» PROBLEM REQUIREMENTS
Word for word, print the entries that follow.

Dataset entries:
* * * *

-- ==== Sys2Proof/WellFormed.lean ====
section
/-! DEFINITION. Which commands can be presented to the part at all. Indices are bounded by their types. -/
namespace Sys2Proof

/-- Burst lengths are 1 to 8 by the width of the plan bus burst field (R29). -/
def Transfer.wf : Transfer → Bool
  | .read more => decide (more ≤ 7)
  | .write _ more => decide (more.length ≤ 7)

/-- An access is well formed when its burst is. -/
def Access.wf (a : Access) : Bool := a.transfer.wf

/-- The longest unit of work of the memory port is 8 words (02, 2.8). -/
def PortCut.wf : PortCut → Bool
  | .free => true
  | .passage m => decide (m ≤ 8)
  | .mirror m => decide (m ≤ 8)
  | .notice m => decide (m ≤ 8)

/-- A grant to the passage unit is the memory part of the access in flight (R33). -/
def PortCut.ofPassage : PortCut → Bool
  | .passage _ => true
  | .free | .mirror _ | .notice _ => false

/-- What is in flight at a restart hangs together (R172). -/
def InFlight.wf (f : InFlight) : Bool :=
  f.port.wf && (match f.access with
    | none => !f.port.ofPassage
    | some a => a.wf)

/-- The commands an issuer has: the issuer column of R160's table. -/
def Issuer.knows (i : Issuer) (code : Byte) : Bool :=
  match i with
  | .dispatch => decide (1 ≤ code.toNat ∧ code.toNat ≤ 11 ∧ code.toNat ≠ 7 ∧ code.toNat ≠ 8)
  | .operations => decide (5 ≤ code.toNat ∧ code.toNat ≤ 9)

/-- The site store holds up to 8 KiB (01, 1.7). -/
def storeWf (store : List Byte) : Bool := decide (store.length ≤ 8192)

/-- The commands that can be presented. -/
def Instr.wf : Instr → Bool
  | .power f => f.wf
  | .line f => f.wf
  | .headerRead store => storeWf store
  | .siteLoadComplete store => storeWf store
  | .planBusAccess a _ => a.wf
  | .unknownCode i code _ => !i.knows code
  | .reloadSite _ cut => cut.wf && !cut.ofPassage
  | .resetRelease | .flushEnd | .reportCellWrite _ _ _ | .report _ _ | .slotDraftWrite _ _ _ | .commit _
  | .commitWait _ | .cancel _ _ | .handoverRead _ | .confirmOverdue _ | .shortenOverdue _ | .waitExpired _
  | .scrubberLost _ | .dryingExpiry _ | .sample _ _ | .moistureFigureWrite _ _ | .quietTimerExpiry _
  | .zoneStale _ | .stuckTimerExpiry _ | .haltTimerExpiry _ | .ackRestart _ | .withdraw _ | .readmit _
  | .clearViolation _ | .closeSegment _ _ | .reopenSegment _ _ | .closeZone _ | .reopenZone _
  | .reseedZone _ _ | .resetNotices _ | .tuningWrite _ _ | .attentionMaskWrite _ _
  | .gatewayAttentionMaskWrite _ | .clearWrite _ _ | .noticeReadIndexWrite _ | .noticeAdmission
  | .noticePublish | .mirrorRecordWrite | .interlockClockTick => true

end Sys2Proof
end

* * * *

» SOLUTION FOR THIS TASK
-- ==== Sys2Proof/WellFormed.lean ====
section
/-! DEFINITION. Which commands can be presented to the part at all. Indices are bounded by their types. -/
namespace Sys2Proof

/-- Burst lengths are 1 to 8 by the width of the plan bus burst field (R29). -/
def Transfer.wf : Transfer → Bool
  | .read more => decide (more ≤ 7)
  | .write _ more => decide (more.length ≤ 7)

/-- An access is well formed when its burst is. -/
def Access.wf (a : Access) : Bool := a.transfer.wf

/-- The longest unit of work of the memory port is 8 words (02, 2.8). -/
def PortCut.wf : PortCut → Bool
  | .free => true
  | .passage m => decide (m ≤ 8)
  | .mirror m => decide (m ≤ 8)
  | .notice m => decide (m ≤ 8)

/-- A grant to the passage unit is the memory part of the access in flight (R33). -/
def PortCut.ofPassage : PortCut → Bool
  | .passage _ => true
  | .free | .mirror _ | .notice _ => false

/-- What is in flight at a restart hangs together (R172). -/
def InFlight.wf (f : InFlight) : Bool :=
  f.port.wf && (match f.access with
    | none => !f.port.ofPassage
    | some a => a.wf)

/-- The commands an issuer has: the issuer column of R160's table. -/
def Issuer.knows (i : Issuer) (code : Byte) : Bool :=
  match i with
  | .dispatch => decide (1 ≤ code.toNat ∧ code.toNat ≤ 11 ∧ code.toNat ≠ 7 ∧ code.toNat ≠ 8)
  | .operations => decide (5 ≤ code.toNat ∧ code.toNat ≤ 9)

/-- The site store holds up to 8 KiB (01, 1.7). -/
def storeWf (store : List Byte) : Bool := decide (store.length ≤ 8192)

/-- The commands that can be presented. -/
def Instr.wf : Instr → Bool
  | .power f => f.wf
  | .line f => f.wf
  | .headerRead store => storeWf store
  | .siteLoadComplete store => storeWf store
  | .planBusAccess a _ => a.wf
  | .unknownCode i code _ => !i.knows code
  | .reloadSite _ cut => cut.wf && !cut.ofPassage
  | .resetRelease | .flushEnd | .reportCellWrite _ _ _ | .report _ _ | .slotDraftWrite _ _ _ | .commit _
  | .commitWait _ | .cancel _ _ | .handoverRead _ | .confirmOverdue _ | .shortenOverdue _ | .waitExpired _
  | .scrubberLost _ | .dryingExpiry _ | .sample _ _ | .moistureFigureWrite _ _ | .quietTimerExpiry _
  | .zoneStale _ | .stuckTimerExpiry _ | .haltTimerExpiry _ | .ackRestart _ | .withdraw _ | .readmit _
  | .clearViolation _ | .closeSegment _ _ | .reopenSegment _ _ | .closeZone _ | .reopenZone _
  | .reseedZone _ _ | .resetNotices _ | .tuningWrite _ _ | .attentionMaskWrite _ _
  | .gatewayAttentionMaskWrite _ | .clearWrite _ _ | .noticeReadIndexWrite _ | .noticeAdmission
  | .noticePublish | .mirrorRecordWrite | .interlockClockTick => true

end Sys2Proof
end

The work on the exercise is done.